Researchers at Roche have developed a novel antibiotic with the ability to fight a dangerous drug-resistant bacteria that kills in up to 60% of infections.
In a pair of articles published Jan. 3 in Nature, Roche and Harvard University scientists described how they developed a new antibiotic that is effective against carbapenem-resistant acinetobacter baumannii—also known as CRAB—in mice. The drug, zosurabalpin, works by interrupting construction of the bacteria’s outer membrane.
“The ongoing research into zosurabalpin, as well as a second novel class of antibiotics being developed by Roche in human clinical studies, will help uncover new biology about the construction of bacterial membranes,” Michael Lobritz, M.D., Ph.D., global head of infectious diseases at Roche Pharma Research & Early Development, said in a statement provided to Nature. “Our goal is to contribute new innovations to overcome antimicrobial resistance, one of the biggest infectious disease challenges to public health.”
CRAB is a common culprit in hospital-acquired sepsis and other infections, and is at the top of the list of both the World Health Organization’s and the Centers for Disease Control’s “priority pathogens” for which new drugs are urgently needed. As its name implies, CRAB is resistant to all antibiotics including the last-resort drug carbapenem. While infections have declined in recent years thanks to preventative measures, according to the CDC’s 2019 report on antibiotic resistance, the bacteria killed 700 people in 2017 and added about $281 million in healthcare costs.
Like many other multi-drug resistant bacteria, such as some strains of Pseudomonas aeruginosa and E. coli, CRAB is gram-negative. Unlike gram-positive bacteria, gram-negative bacteria are encased in an outer cell membrane made up of molecules called lipopolysaccharides. These protect the bacteria from its surrounding environment and can evolve to make it more resistant to threats, including antibiotics.
To see if they could develop a new drug that could overcome CRAB’s resistance, the researchers turned to a class of molecules called tethered macrocyclic peptides. Earlier studies on the compounds had revealed little antibiotic activity, but a screening of more than 45,000 of them showed that one was able to selectively kill A. baumannii. After a little tweaking, they tested the resulting drug, zosurabalpin, in mouse models of CRAB infection in pneumonia, a thigh wound and sepsis.

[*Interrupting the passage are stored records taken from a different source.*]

@[simp] theorem State.setHoseCfg_sup (s : State) (i : Nat) (x : HoseCfg) : (s.setHoseCfg i x).sup = s.sup := rfl
@[simp] theorem State.setHoseCfg_hlc (s : State) (i : Nat) (x : HoseCfg) : (s.setHoseCfg i x).hlc = s.hlc := rfl
@[simp] theorem State.setHoseCfg_clk (s : State) (i : Nat) (x : HoseCfg) : (s.setHoseCfg i x).clk = s.clk := rfl
@[simp] theorem State.setHoseCfg_bal (s : State) (i : Nat) (x : HoseCfg) : (s.setHoseCfg i x).bal = s.bal := rfl
@[simp] theorem State.setHoseCfg_acu (s : State) (i : Nat) (x : HoseCfg) : (s.setHoseCfg i x).acu = s.acu := rfl
@[simp] theorem State.setHoseCfg_pdl (s : State) (i : Nat) (x : HoseCfg) : (s.setHoseCfg i x).pdl = s.pdl := rfl
@[simp] theorem State.setHoseCfg_far (s : State) (i : Nat) (x : HoseCfg) : (s.setHoseCfg i x).far = s.far := rfl
@[simp] theorem State.setHoseCfg_fdc_hoses (s : State) (i : Nat) (x : HoseCfg) : (s.setHoseCfg i x).fdc.hoses = s.fdc.hoses :=
  rfl
@[simp] theorem State.setHoseCfg_fdc_prices (s : State) (i : Nat) (x : HoseCfg) :
    (s.setHoseCfg i x).fdc.prices = s.fdc.prices := rfl
@[simp] theorem State.setHoseCfg_fdc_sales (s : State) (i : Nat) (x : HoseCfg) : (s.setHoseCfg i x).fdc.sales = s.fdc.sales :=
  rfl
@[simp] theorem State.setHoseCfg_fdc_nextSale (s : State) (i : Nat) (x : HoseCfg) :
    (s.setHoseCfg i x).fdc.nextSale = s.fdc.nextSale := rfl
@[simp] theorem State.setHoseCfg_fdc_cap (s : State) (i : Nat) (x : HoseCfg) : (s.setHoseCfg i x).fdc.cap = s.fdc.cap := rfl
@[simp] theorem State.setHoseCfg_fdc_ready (s : State) (i : Nat) (x : HoseCfg) : (s.setHoseCfg i x).fdc.ready = s.fdc.ready :=
  rfl
@[simp] theorem State.setHoseCfg_gtc (s : State) (i : Nat) (x : HoseCfg) : (s.setHoseCfg i x).gtc = s.gtc := rfl
@[simp] theorem State.setHoseCfg_pending (s : State) (i : Nat) (x : HoseCfg) : (s.setHoseCfg i x).pending = s.pending := rfl

@[simp] theorem State.setHose_sup (s : State) (i : Nat) (x : Hose) : (s.setHose i x).sup = s.sup := rfl
@[simp] theorem State.setHose_hlc (s : State) (i : Nat) (x : Hose) : (s.setHose i x).hlc = s.hlc := rfl
@[simp] theorem State.setHose_clk (s : State) (i : Nat) (x : Hose) : (s.setHose i x).clk = s.clk := rfl
@[simp] theorem State.setHose_bal (s : State) (i : Nat) (x : Hose) : (s.setHose i x).bal = s.bal := rfl
@[simp] theorem State.setHose_acu (s : State) (i : Nat) (x : Hose) : (s.setHose i x).acu = s.acu := rfl
@[simp] theorem State.setHose_pdl (s : State) (i : Nat) (x : Hose) : (s.setHose i x).pdl = s.pdl := rfl
@[simp] theorem State.setHose_far (s : State) (i : Nat) (x : Hose) : (s.setHose i x).far = s.far := rfl
@[simp] theorem State.setHose_fdc_cfg (s : State) (i : Nat) (x : Hose) : (s.setHose i x).fdc.cfg = s.fdc.cfg := rfl
@[simp] theorem State.setHose_fdc_prices (s : State) (i : Nat) (x : Hose) : (s.setHose i x).fdc.prices = s.fdc.prices := rfl
@[simp] theorem State.setHose_fdc_sales (s : State) (i : Nat) (x : Hose) : (s.setHose i x).fdc.sales = s.fdc.sales := rfl
@[simp] theorem State.setHose_fdc_nextSale (s : State) (i : Nat) (x : Hose) : (s.setHose i x).fdc.nextSale = s.fdc.nextSale :=
  rfl
@[simp] theorem State.setHose_fdc_cap (s : State) (i : Nat) (x : Hose) : (s.setHose i x).fdc.cap = s.fdc.cap := rfl
@[simp] theorem State.setHose_fdc_ready (s : State) (i : Nat) (x : Hose) : (s.setHose i x).fdc.ready = s.fdc.ready := rfl
@[simp] theorem State.setHose_gtc (s : State) (i : Nat) (x : Hose) : (s.setHose i x).gtc = s.gtc := rfl
@[simp] theorem State.setHose_pending (s : State) (i : Nat) (x : Hose) : (s.setHose i x).pending = s.pending := rfl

The drug was effective in reducing the bacteria in all three groups and improved the rate of survival in the sepsis models. It was also effective in killing A. baumannii in more than 100 clinical samples.
Looking more closely at its mechanism of action, the researchers found that the drug works by inhibiting a bacterial protein complex called LptB2FGC. This blocks the lipopolysaccharides from being transported to the surface of the bacterium, where they would normally form its outer membrane. Instead, the lipopolysaccharides build up to toxic levels inside the microbe, ultimately killing it.
While the researchers didn’t see any signs that the bacteria were developing spontaneous resistance to zosurabalpin, they did identify some mutations in the genes that encode LptB2FGC that could make it much less effective. This presents a unique challenge because A. baumannii doesn’t always need lipopolysaccharides “to be viable,” as researchers Morgan Gugger and Paul Hergenrother, Ph.D., wrote in a commentary that accompanied the Nature papers.
“The bacterium can halt [lipopolysaccharide] synthesis if necessary for survival—potentially rendering zosurabalpin ineffective against [those microbes],” they wrote. However, this would also make the bacteria less harmful, they added. On top of that, because zosurabalpin is highly specific for A. baumannii, it’s unlikely to damage “good” gut microbes—a problem with broad-spectrum antibiotics, Gugger and Hergenrother wrote.
Roche has already completed two phase 1 clinical trials on the drug involving 64 male and female participants. The only side effects were infusion-related reactions—things like fever, blood pressure changes, nausea and headaches related to the immune response—in nine subjects.
“Given that zosurabalpin is already being tested in clinical trials, the future looks promising, with the possibility of a new antibiotic class finally on the horizon for invasive CRAB infections,” Gugger and Hergenrother wrote.